-- Opening Marker --
/-! ### Who may configure a head (R265, R266), and what is reserved (R239) -/

/-- A folio of a colour may place a layer on a head. -/
def Head.admits (x : Head) (colour : Nat) : Bool :=
  match x.owner with
  | none => false
  | some o => decide (o = colour) || x.guests.getLsbD colour

/-- The layers a change names. -/
def Change.layers : Change → List Nat
  | .layer i _ _ => [i]
  | .release i _ => [i]
  | .fresh i _ => [i]
  | _ => []

/-- The head a change names. -/
def Change.head : Change → Option Nat
  | .layer _ cfg _ => cfg.head
  | .blend h _ _ => some h
  | .press h => some h
  | _ => none

/-- A staged folio of another group names the layer. -/
def State.layerReserved (s : State) (i : Nat) (g : Option Nat) : Bool :=
  s.comp.pend.any fun p => p.group.isSome && decide (p.group ≠ g) && p.change.layers.contains i

/-- A staged folio of another group names the head. -/
def State.headReserved (s : State) (h : Nat) (g : Option Nat) : Bool :=
  s.comp.pend.any fun p => p.group.isSome && decide (p.group ≠ g) && decide (p.change.head = some h)

/-- A HEAD_STOP of the head has completed, and the head is not yet OFF (R282). -/
def Head.stopped (x : Head) : Bool := x.stopping || x.ending

/-- The flip group a folio is staged in: the one open on its ring, where its opcode is eligible and it was not forwarded (R237). -/
def FCtx.group (c : FCtx) (s : State) : Option Nat :=
  if c.origin.isSome ∨ !eligibleOp c.folio.opcode then none else (s.cmdQ c.slot).groupOpen

/-! ### Leaves and lines of a layer (R62, R83, R84) -/

/-- The leaves that an output line of a video layer uses: those of the luma lines it reads (DEDUCED from the worked examples of chapter 02, where
a 16-line leaf shown 1:1 spans 16 lines although its chroma taps reach further, log entry 65). -/
def Shown.leavesAt (x : Shown) (y : Nat) : List Nat :=
  let c := x.cfg
  if (y : Int) < c.dstY then []
  else ((linesUsed c.vfilter x.vBank ((y : Int) - c.dstY).toNat c.srcH c.dstH).map fun l => (c.srcY + l) / 16).eraseDups

/-- The output lines of a layer's clipped destination. -/
def LayerCfg.lines (c : LayerCfg) (t : Timing) : List Nat :=
  match c.clip t with
  | none => []
  | some e => (List.range e.height).map fun k => e.2.1 + k

/-- The output lines that use a leaf. -/
def Shown.linesOf (x : Shown) (t : Timing) (leaf : Nat) : List Nat := (x.cfg.lines t).filter fun y => (x.leavesAt y).contains leaf

/-- The leaves a layer needs in a frame, by rising index. -/
def Shown.needed (x : Shown) (t : Timing) : List Nat :=
  let all := (x.cfg.lines t).flatMap x.leavesAt
  (List.range ((x.cfg.srcY + x.cfg.srcH) / 16 + 1)).filter fun l => all.contains l

/-- The topmost leaf within the source rectangle (R81). -/
def LayerCfg.topLeaf (c : LayerCfg) : Nat := c.srcY / 16

/-- The pictures a layer's source has: of this part's contexts, or of one received from another member (R209). -/
def State.sourcePics (s : State) (c : LayerCfg) : List Picture :=
  if c.srcMember = s.top.gatherId.toNat then (s.ctx c.context).pics
  else match s.rxOf c.srcMember c.context with | some x => x.pics | none => []

/-- The stream of a layer's source is host-fed (HOSTFED of R66). -/
def State.sourceHostFed (s : State) (c : LayerCfg) : Bool :=
  if c.srcMember = s.top.gatherId.toNat then (s.ctx c.context).cfg.hostFed
  else match s.rxOf c.srcMember c.context with | some x => x.hostFed | none => false

/-- The picture that a selection names. -/
def State.picOf (s : State) (p : SelPic) : Option Picture :=
  let l := if p.member = s.top.gatherId.toNat then (s.ctx p.context).pics
    else match s.rxOf p.member p.context with | some x => x.pics | none => []
  l.find? fun (q : Picture) => q.id = p.pic

/-- A picture qualifies for a layer: its leaf 0 where the clipped destination is empty; its topmost needed leaf with RACE; every
needed leaf without (R81). -/
def qualifies (x : Shown) (t : Timing) (p : Picture) : Bool :=
  let ok (l : Nat) : Bool := decide (l < p.leaves.length) && (p.leaves.getD l Leaf.reset).valid
  let need := x.needed t
  if need.isEmpty then ok 0
  else if x.fresh.race then ok x.cfg.topLeaf
  else (need.filter fun l => decide (l < p.leaves.length)).all ok

/-- The newest picture that qualifies and is not older than the one selected; else the same again (R81). -/
def State.pickFor (s : State) (x : Shown) (t : Timing) (last : Option SelPic) : Option SelPic :=
  let floor := match last with | some l => (match s.picOf l with | some p => p.ord | none => 0) | none => 0
  let cands := (s.sourcePics x.cfg).filter fun (p : Picture) => p.output && decide (floor ≤ p.ord) && qualifies x t p
  let best := cands.foldl (fun (a : Option Picture) p => match a with | none => some p | some b => if b.ord < p.ord then some p else some b) none
  match best with
  | some p => some { SelPic.reset with
      member := x.cfg.srcMember, context := x.cfg.context, pic := p.id, frame := p.frame.getD 0, capture := p.capture
      source := BitVec.ofNat 16 (sourceWord x.cfg.srcMember (s.sourceHostFed x.cfg) x.cfg.context) }
  | none => last

end Sys2Proof.Machine
end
-- Closing Marker --
- [WHAT TO DO]:
Using the entries above, extract exactly the span from the line with "def Shown.leavesAt (x" to the line with "def LayerCfg.topLeaf (c", both lines included; leave out everything else.

- [RESPONSE TO THIS EXERCISE]:
def Shown.leavesAt (x : Shown) (y : Nat) : List Nat :=
  let c := x.cfg
  if (y : Int) < c.dstY then []
  else ((linesUsed c.vfilter x.vBank ((y : Int) - c.dstY).toNat c.srcH c.dstH).map fun l => (c.srcY + l) / 16).eraseDups

/-- The output lines of a layer's clipped destination. -/
def LayerCfg.lines (c : LayerCfg) (t : Timing) : List Nat :=
  match c.clip t with
  | none => []
  | some e => (List.range e.height).map fun k => e.2.1 + k

/-- The output lines that use a leaf. -/
def Shown.linesOf (x : Shown) (t : Timing) (leaf : Nat) : List Nat := (x.cfg.lines t).filter fun y => (x.leavesAt y).contains leaf

/-- The leaves a layer needs in a frame, by rising index. -/
def Shown.needed (x : Shown) (t : Timing) : List Nat :=
  let all := (x.cfg.lines t).flatMap x.leavesAt
  (List.range ((x.cfg.srcY + x.cfg.srcH) / 16 + 1)).filter fun l => all.contains l

/-- The topmost leaf within the source rectangle (R81). -/
def LayerCfg.topLeaf (c : LayerCfg) : Nat := c.srcY / 16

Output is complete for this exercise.